Allele-specific splicing effects on DKKL1 and ZNF419 transcripts in HeLa cells.

Author information

1
Genetics & Biotechnology Lab, School of Natural Sciences, College of Science, National University of Ireland, Galway, Ireland.
2
Institute of Infectious Disease and Molecular Medicine, University of Cape Town, Private Bag, Rondebosch, 7700 Cape Town, South Africa.
3
School of Mathematics, Statistics and Applied Mathematics, National University of Ireland, Galway, Ireland.
4
Genetics & Biotechnology Lab, School of Natural Sciences, College of Science, National University of Ireland, Galway, Ireland. Electronic address: charles.spillane@nuigalway.ie.

Abstract

Allele-specific splicing is the production of different RNA isoforms from different alleles of a gene. Altered splicing patterns such as exon skipping can have a dramatic effect on the final protein product yet have traditionally proven difficult to predict. We investigated the splicing effects of a set of nine single nucleotide polymorphisms (SNPs) which are predicted to have a direct impact on mRNA splicing, each in a different gene. Predictions were based on SNP location relative to splice junctions and intronic/exonic splicing elements, combined with an analysis of splice isoform expression data from public sources. Of the nine genes tested, six SNPs led to direct impacts on mRNA splicing as determined by the splicing reporter minigene assay and RT-PCR in human HeLa cells, of which four were allele-specific effects. These included previously unreported alternative splicing patterns in the genes ZNF419 and DKKL1. Notably, the SNP in ZNF419, a transcription factor, leads to the deletion of a DNA-binding domain from the protein and is associated with an expression QTL, while the SNP in DKKL1 leads to shortened transcripts predicted to produce a truncated protein.
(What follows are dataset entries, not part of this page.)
-- ==== Sys2Proof/Machine/Memory.lean ====
section
/-!
DEFINITION. Sparse storage in canonical form, and the bytes and little-endian words of physical memory (00 R2; 06 R99).
A sparse list is kept strictly rising by key and lists no entry equal to what an unlisted key reads as.
-/
namespace Sys2Proof.Machine

/-! ## Sparse lists -/

/-- What key `n` holds; `d` where nothing is listed. -/
def sget {α : Type} (d : α) : List (Nat × α) → Nat → α
  | [], _ => d
  | (k, v) :: r, n => if n < k then d else if n = k then v else sget d r n

/-- Key `n` made to hold `x`, in canonical form. -/
def sset {α : Type} [DecidableEq α] (d : α) (n : Nat) (x : α) : List (Nat × α) → List (Nat × α)
  | [] => if x = d then [] else [(n, x)]
  | (k, v) :: r =>
    if n < k then (if x = d then (k, v) :: r else (n, x) :: (k, v) :: r)
    else if n = k then (if x = d then r else (n, x) :: r)
    else (k, v) :: sset d n x r

/-- Every key of the list is above `n` and the list is canonical. -/
def swfFrom {α : Type} [DecidableEq α] (d : α) : Nat → List (Nat × α) → Bool
  | _, [] => true
  | n, (k, v) :: r => decide (n ≤ k) && decide (v ≠ d) && swfFrom d (k + 1) r

/-- The canonical form. -/
def swf {α : Type} [DecidableEq α] (d : α) (l : List (Nat × α)) : Bool := swfFrom d 0 l

/-! ## Numbers and bytes -/

/-- The number of a little-endian list of bytes (R2). -/
def leNat : List Byte → Nat
  | [] => 0
  | b :: r => b.toNat + 256 * leNat r

/-- The `n` little-endian bytes of a number (R2). -/
def leBytes : Nat → Nat → List Byte
  | 0, _ => []
  | n + 1, v => BitVec.ofNat 8 v :: leBytes n (v / 256)

/-- A word from four little-endian bytes. -/
def leWord (l : List Byte) : Word := BitVec.ofNat 32 (leNat l)
/-- A doubleword from eight little-endian bytes. -/
def leDWord (l : List Byte) : DWord := BitVec.ofNat 64 (leNat l)

/-- Bits `[lo + len - 1 : lo]` of a number (R2). -/
def bitsAt (v lo len : Nat) : Nat := v / 2 ^ lo % 2 ^ len

/-! ## Bytes of a sparse store -/

/-- What a byte of memory that nothing has written reads as. DESIGN CHOICE, log 1: the spec leaves it undefined. -/
def blankByte : Byte := 0

/-- Byte `a`. -/
def getByte (m : List Host.Cell) (a : Nat) : Byte := sget blankByte m a

/-- `n` bytes from `a`. -/
def getBytes (m : List Host.Cell) (a : Nat) : Nat → List Byte
  | 0 => []
  | n + 1 => getByte m a :: getBytes m (a + 1) n

/-- Bytes stored from `a`. -/
def putBytes (m : List Host.Cell) (a : Nat) : List Byte → List Host.Cell
  | [] => m
  | b :: r => putBytes (sset blankByte a b m) (a + 1) r

/-- A byte store. -/
abbrev Memory := List Host.Cell

/-- The canonical form of a byte store. -/
def Memory.wf (m : Memory) : Bool := swf blankByte m

/-! ## Physical memory of the module -/

/-- What a byte of physical memory that nothing has written since the last module reset holds: 0 before the first (DESIGN CHOICE,
log 1), and a free value after one (R358). -/
def State.blankAt (s : State) (pa : Nat) : Byte := if s.rel.resets = 0 then blankByte else Config.resetByte s.rel.resets pa
/-- Bytes from `pa` as `mem` lists them, which is by how each differs from what it holds where nothing has written it; and back. -/
def State.masked (s : State) (pa : Nat) (bs : List Byte) : List Byte :=
  if s.rel.resets = 0 then bs else bs.mapIdx fun i b => b ^^^ s.blankAt (pa + i)
/-- Byte of physical memory. -/
def State.byte (s : State) (pa : Nat) : Byte := (s.masked pa [getByte s.mem pa]).headD 0
/-- `n` bytes of physical memory from `pa`. -/
def State.bytes (s : State) (pa n : Nat) : List Byte := s.masked pa (getBytes s.mem pa n)
/-- Which keys the 64-byte lines of a range stand under, from the first byte's: ASID + 1, 0 where none (R130). -/
def State.keysAt (s : State) (pa n : Nat) : List Nat :=
  (List.range ((pa % 64 + n + 63) / 64)).map fun i => sget 0 s.encOwner (pa / 64 + i)
/-- The record of bytes of physical memory about to be overwritten by an agent whose write every fibre is bound to see (R55, R132). -/
def State.before (s : State) (pa n : Nat) : Past :=
  { at_ := s.now, by_ := none, fixed := true, crew := none, pa := pa, old := s.bytes pa n, keys := s.keysAt pa n, known := none, seen := [],
    cores := [], rels := [], tags := [] }
/-- Bytes stored to physical memory; what they replace is kept for those who may still see it. -/
def State.store (s : State) (pa : Nat) (bs : List Byte) : State :=
  { s with mem := putBytes s.mem pa (s.masked pa bs), past := s.before pa bs.length :: s.past }
/-- A 64-bit word stored to physical memory. -/
def State.store64 (s : State) (pa v : Nat) : State := s.store pa (leBytes 8 v)
/-- A 32-bit word stored to physical memory. -/
def State.store32 (s : State) (pa v : Nat) : State := s.store pa (leBytes 4 v)

/-! ## Parts of the module's state by number -/

/-- Core `n` (numbered as %core). -/
def State.coreAt (s : State) (n : Nat) : CoreSt := sget CoreSt.reset s.cores n
/-- Core `n` changed. -/
def State.modCore (s : State) (n : Nat) (f : CoreSt → CoreSt) : State :=
  { s with cores := sset CoreSt.reset n (f (s.coreAt n)) s.cores }
/-- Crew `c`. -/
def State.crew? (s : State) (c : Nat) : Option Crew := s.crews[c]?
/-- Crew `c` changed. -/
def State.modCrew (s : State) (c : Nat) (f : Crew → Crew) : State := { s with crews := s.crews.modify c f }
/-- Launch `l` changed. -/
def State.modLaunch (s : State) (l : Nat) (f : Launch → Launch) : State := { s with launches := s.launches.modify l f }
/-- Queue `q`. -/
def State.queueAt (s : State) (q : Nat) : QueueSt := sget QueueSt.fresh s.queues q
/-- Queue `q` changed. -/
def State.modQueue (s : State) (q : Nat) (f : QueueSt → QueueSt) : State :=
  { s with queues := sset QueueSt.fresh q (f (s.queueAt q)) s.queues }
/-- Graph slot `g`. -/
def State.graphAt (s : State) (g : Nat) : GraphSt := sget GraphSt.fresh s.graphs g
/-- Graph slot `g` changed. -/
def State.modGraph (s : State) (g : Nat) (f : GraphSt → GraphSt) : State :=
  { s with graphs := sset GraphSt.fresh g (f (s.graphAt g)) s.graphs }
/-- The generation that die `d` holds for an address space (R105). -/
def State.genAt (s : State) (asid d : Nat) : Nat := sget 0 s.gens (16 * asid + d)
/-- A number for an operation that begins at this step, larger than those of earlier steps, with room for more in one step. -/
def State.tick (s : State) : Nat := 8192 * s.now
/-- A free value's turn: the next number to draw with. -/
def State.draw (s : State) : State := { s with draws := s.draws + 1 }

/-! ## The event queue of the command cores (R317) -/

/-- An event: a wake of its queue or graph enters the event queue; where one stands there, or the queue or graph is being served, its
pending bit is set (R317). -/
def State.post (s : State) (w : Wake) : State :=
  match w with
  | .queue q =>
    if s.wakes.contains w ∨ (s.queueAt q).lock.isSome = true then s.modQueue q fun x => { x with pending := true }
    else { s with wakes := s.wakes ++ [w] }
  | .graph g =>
    if s.wakes.contains w ∨ (s.graphAt g).core.isSome = true then s.modGraph g fun x => { x with pending := true }
    else { s with wakes := s.wakes ++ [w] }

/-! ## Words of packets (R301, R302, R314) -/

/-- Word `i` of a packet's words. -/
def pw (ws : List Word) (i : Nat) : Nat := (ws.getD i 0).toNat
/-- The 64-bit field at word `i`. -/
def pd (ws : List Word) (i : Nat) : Nat := pw ws i + 2 ^ 32 * pw ws (i + 1)
/-- TYPE, BARRIER, SIGNAL, TAG of a header. -/
def pktType (ws : List Word) : Nat := bitsAt (pw ws 0) 1 7
def pktBarrier (ws : List Word) : Bool := bitsAt (pw ws 0) 8 1 == 1
def pktSignal (ws : List Word) : Bool := bitsAt (pw ws 0) 9 1 == 1
def pktTag (ws : List Word) : Nat := bitsAt (pw ws 0) 16 16
/-- The completion signal's VA, at 0x28 of every type. -/
def pktSignalVa (ws : List Word) : Nat := pd ws 10
/-- A LAUNCH's crews in x, y and z, fibres per crew, placement mode. -/
def pktX (ws : List Word) : Nat := pw ws 5
def pktY (ws : List Word) : Nat := bitsAt (pw ws 6) 0 16
def pktZ (ws : List Word) : Nat := bitsAt (pw ws 6) 16 16
def pktFibres (ws : List Word) : Nat := bitsAt (pw ws 7) 0 11
def pktMode (ws : List Word) : Nat := bitsAt (pw ws 1) 0 3
/-- PROTECTED and PAIRED of a LAUNCH. -/
def pktProtected (ws : List Word) : Bool := bitsAt (pw ws 1) 10 1 == 1
def pktPaired (ws : List Word) : Bool := bitsAt (pw ws 1) 8 1 == 1
/-- Crews of a LAUNCH. -/
def pktCrews (ws : List Word) : Nat := pktX ws * pktY ws * pktZ ws
/-- Bound gangs of each of its crews (R22). -/
def pktGangs (ws : List Word) : Nat := (pktFibres ws + 31) / 32

/-- The condition of a WAITSIG on its signal's value. -/
def waitsigHolds (ws : List Word) (v : DWord) : Bool :=
  let c := BitVec.ofNat 64 (pd ws 4)
  match bitsAt (pw ws 1) 0 2 with
  | 0 => v == c
  | 1 => v != c
  | 2 => decide (v.toInt < c.toInt)
  | _ => decide (c.toInt ≤ v.toInt)

end Sys2Proof.Machine
end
We conclude that the impact of SNP mutations on mRNA splicing, and its biological relevance, can be predicted by integrating SNP position with available data on relative isoform abundance in human cell lines.

KEYWORDS:

Allele-specific; Alternative splicing; Minigene splicing reporter assay; Single nucleotide polymorphisms

PMID:
27826023
DOI:
10.1016/j.gene.2016.11.004
[Indexed for MEDLINE]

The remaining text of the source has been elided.